**Exercise objective**
Below are the records. Retype exactly the lines between the lines holding "data words. -/" and "some [.line (.access 0x16#5 0x666F7220#32), .line", inclusive.

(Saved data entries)
====

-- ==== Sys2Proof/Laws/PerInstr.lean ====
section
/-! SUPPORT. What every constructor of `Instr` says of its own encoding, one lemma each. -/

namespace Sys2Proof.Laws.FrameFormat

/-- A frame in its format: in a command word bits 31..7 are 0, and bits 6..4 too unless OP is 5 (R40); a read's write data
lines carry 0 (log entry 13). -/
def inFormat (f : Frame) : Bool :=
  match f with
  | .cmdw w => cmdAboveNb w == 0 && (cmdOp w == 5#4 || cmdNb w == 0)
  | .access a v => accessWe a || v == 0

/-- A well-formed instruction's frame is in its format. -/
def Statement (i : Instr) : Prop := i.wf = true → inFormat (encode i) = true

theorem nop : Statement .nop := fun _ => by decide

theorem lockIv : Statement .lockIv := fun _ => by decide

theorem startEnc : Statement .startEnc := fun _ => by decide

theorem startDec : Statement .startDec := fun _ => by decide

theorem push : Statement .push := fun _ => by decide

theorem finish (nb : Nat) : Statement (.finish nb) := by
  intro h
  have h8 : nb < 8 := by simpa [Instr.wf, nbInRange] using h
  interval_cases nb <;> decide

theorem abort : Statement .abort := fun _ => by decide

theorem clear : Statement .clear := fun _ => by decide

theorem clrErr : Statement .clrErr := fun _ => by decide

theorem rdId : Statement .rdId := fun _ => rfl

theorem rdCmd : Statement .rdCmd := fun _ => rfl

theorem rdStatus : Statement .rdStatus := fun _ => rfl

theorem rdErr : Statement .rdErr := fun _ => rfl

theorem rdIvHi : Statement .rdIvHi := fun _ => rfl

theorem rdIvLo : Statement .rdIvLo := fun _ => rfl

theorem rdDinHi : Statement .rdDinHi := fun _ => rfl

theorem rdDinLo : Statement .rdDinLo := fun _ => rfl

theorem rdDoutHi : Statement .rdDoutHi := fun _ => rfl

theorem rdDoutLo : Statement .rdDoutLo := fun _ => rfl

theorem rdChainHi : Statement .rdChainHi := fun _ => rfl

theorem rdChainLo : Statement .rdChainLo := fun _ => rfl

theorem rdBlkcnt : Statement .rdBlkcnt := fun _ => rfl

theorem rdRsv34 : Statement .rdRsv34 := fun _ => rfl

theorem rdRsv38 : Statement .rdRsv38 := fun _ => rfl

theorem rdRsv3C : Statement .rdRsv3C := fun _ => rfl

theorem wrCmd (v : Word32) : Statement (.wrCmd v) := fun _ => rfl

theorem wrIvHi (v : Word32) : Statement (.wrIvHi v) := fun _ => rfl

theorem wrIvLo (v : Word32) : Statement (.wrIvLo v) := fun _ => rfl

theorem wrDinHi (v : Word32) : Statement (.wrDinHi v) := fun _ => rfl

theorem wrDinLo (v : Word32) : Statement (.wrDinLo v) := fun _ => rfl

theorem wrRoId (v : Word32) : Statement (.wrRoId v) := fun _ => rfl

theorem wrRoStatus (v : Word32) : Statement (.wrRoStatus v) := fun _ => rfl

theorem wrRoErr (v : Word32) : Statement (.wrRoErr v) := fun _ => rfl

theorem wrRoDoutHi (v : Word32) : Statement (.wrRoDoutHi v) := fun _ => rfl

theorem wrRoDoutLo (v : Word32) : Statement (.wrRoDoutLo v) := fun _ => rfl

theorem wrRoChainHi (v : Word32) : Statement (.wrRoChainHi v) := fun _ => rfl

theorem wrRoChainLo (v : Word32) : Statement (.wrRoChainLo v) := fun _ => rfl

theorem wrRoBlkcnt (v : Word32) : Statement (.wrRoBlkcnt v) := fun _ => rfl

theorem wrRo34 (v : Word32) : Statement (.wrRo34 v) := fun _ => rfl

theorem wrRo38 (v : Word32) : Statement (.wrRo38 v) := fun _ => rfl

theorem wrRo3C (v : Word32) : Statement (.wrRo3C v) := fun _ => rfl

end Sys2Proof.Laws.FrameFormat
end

====

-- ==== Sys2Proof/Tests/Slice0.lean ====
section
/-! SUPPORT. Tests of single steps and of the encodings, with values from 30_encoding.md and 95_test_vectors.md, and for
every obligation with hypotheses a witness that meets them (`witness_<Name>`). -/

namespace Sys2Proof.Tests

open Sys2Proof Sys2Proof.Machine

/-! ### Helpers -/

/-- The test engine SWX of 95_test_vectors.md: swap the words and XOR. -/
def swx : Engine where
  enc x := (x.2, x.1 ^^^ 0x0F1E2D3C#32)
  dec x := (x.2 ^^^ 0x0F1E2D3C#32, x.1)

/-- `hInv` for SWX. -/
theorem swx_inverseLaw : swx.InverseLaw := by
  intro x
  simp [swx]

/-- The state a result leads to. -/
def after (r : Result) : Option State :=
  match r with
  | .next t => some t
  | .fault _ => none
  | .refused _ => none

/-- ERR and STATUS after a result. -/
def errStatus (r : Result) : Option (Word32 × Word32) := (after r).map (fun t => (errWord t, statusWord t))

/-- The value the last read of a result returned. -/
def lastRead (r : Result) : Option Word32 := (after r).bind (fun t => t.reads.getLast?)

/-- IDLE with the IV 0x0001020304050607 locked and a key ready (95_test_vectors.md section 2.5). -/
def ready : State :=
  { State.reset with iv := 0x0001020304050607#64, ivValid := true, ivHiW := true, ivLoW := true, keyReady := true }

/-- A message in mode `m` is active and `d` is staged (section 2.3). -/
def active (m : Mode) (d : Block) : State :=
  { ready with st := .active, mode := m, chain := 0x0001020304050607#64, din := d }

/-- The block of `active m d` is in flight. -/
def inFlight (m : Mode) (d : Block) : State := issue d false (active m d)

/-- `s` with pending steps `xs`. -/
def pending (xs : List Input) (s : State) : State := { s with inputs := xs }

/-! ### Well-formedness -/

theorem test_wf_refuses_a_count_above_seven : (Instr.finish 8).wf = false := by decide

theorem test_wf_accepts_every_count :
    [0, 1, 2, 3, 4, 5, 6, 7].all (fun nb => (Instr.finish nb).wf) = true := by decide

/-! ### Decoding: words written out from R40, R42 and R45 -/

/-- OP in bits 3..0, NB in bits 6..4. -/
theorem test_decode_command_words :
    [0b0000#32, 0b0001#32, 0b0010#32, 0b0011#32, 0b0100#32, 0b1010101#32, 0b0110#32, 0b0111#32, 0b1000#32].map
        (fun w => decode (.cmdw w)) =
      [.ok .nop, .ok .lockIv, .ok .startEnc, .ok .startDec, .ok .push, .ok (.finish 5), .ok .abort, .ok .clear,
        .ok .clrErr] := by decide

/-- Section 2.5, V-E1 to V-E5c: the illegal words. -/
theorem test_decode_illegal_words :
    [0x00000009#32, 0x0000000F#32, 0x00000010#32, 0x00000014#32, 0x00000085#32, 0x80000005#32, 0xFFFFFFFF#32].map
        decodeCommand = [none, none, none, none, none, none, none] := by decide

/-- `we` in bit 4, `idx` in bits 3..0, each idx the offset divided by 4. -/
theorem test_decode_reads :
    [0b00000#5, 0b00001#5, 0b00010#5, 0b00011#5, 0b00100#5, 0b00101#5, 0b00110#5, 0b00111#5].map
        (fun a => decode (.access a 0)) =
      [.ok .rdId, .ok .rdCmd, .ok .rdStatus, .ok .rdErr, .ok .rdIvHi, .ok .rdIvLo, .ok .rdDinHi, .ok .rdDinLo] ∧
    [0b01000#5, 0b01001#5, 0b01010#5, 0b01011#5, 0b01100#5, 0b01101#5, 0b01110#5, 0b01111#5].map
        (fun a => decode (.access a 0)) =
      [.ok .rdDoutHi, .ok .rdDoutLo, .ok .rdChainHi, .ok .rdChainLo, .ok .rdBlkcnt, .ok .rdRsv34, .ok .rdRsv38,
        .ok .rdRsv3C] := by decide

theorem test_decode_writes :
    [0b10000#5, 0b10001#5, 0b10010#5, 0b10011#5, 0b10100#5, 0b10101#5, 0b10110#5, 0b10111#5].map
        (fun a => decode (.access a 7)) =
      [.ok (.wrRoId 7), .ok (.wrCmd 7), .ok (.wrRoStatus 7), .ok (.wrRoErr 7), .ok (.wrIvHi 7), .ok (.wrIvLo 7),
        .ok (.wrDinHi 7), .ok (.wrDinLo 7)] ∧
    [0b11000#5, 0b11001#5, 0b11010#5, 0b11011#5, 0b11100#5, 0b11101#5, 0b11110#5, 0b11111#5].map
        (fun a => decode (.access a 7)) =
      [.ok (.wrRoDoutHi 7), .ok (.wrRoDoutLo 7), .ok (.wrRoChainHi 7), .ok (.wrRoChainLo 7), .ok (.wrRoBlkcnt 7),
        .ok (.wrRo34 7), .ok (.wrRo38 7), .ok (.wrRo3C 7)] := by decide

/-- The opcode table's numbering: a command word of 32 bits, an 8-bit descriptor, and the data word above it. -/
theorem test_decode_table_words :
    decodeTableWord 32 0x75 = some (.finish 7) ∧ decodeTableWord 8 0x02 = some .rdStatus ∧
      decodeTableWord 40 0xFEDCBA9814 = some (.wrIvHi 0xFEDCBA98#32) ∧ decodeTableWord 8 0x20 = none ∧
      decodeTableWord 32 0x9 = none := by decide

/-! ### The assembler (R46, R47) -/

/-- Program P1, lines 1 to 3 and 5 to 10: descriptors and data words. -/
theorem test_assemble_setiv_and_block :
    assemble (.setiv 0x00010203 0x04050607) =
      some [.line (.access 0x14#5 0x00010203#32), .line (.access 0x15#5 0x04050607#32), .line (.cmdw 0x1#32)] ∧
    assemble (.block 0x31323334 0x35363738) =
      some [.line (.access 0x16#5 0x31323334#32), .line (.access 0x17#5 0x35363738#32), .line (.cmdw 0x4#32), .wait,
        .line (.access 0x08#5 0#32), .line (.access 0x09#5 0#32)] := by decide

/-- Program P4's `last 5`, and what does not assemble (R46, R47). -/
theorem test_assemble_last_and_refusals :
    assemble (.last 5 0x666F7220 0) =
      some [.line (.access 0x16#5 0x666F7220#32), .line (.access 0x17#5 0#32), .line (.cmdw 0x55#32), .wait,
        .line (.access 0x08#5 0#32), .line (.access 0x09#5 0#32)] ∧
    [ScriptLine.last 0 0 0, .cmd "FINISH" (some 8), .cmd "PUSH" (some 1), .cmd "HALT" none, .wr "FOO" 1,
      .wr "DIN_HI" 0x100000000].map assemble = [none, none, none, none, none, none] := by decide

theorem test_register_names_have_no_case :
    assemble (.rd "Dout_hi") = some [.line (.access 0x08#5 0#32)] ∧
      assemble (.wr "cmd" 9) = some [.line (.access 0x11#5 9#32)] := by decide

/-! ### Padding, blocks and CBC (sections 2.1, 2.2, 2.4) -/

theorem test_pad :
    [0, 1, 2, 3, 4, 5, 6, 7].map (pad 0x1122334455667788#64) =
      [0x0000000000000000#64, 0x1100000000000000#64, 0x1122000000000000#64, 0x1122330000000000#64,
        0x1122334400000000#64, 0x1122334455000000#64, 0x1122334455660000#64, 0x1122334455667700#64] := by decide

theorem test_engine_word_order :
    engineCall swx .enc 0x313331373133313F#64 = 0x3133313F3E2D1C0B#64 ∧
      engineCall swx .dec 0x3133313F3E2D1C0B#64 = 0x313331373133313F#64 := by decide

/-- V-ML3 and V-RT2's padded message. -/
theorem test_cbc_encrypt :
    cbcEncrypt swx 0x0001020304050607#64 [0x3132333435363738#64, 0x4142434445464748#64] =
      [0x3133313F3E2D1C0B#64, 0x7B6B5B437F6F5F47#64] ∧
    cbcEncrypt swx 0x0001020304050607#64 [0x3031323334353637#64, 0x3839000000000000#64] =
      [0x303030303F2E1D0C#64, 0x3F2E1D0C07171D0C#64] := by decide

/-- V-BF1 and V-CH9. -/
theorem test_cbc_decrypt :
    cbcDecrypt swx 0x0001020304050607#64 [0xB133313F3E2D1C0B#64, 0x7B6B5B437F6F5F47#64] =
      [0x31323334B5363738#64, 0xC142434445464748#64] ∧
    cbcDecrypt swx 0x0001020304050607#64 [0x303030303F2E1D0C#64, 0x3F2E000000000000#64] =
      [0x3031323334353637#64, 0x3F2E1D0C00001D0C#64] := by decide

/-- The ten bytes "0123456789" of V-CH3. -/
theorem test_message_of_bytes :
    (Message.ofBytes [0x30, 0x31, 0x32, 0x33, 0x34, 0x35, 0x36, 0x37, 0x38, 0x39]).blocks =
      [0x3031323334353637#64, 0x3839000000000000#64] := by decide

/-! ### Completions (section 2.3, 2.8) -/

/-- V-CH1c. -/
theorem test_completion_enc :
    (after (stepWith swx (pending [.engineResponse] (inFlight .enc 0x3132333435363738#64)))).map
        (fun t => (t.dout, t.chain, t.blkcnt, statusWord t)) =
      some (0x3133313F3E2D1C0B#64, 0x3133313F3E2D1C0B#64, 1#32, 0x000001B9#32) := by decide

====

**Finished exercise**
/-- Program P1, lines 1 to 3 and 5 to 10: descriptors and data words. -/
theorem test_assemble_setiv_and_block :
    assemble (.setiv 0x00010203 0x04050607) =
      some [.line (.access 0x14#5 0x00010203#32), .line (.access 0x15#5 0x04050607#32), .line (.cmdw 0x1#32)] ∧
    assemble (.block 0x31323334 0x35363738) =
      some [.line (.access 0x16#5 0x31323334#32), .line (.access 0x17#5 0x35363738#32), .line (.cmdw 0x4#32), .wait,
        .line (.access 0x08#5 0#32), .line (.access 0x09#5 0#32)] := by decide

/-- Program P4's `last 5`, and what does not assemble (R46, R47). -/
theorem test_assemble_last_and_refusals :
    assemble (.last 5 0x666F7220 0) =
      some [.line (.access 0x16#5 0x666F7220#32), .line (.access 0x17#5 0#32), .line (.cmdw 0x55#32), .wait,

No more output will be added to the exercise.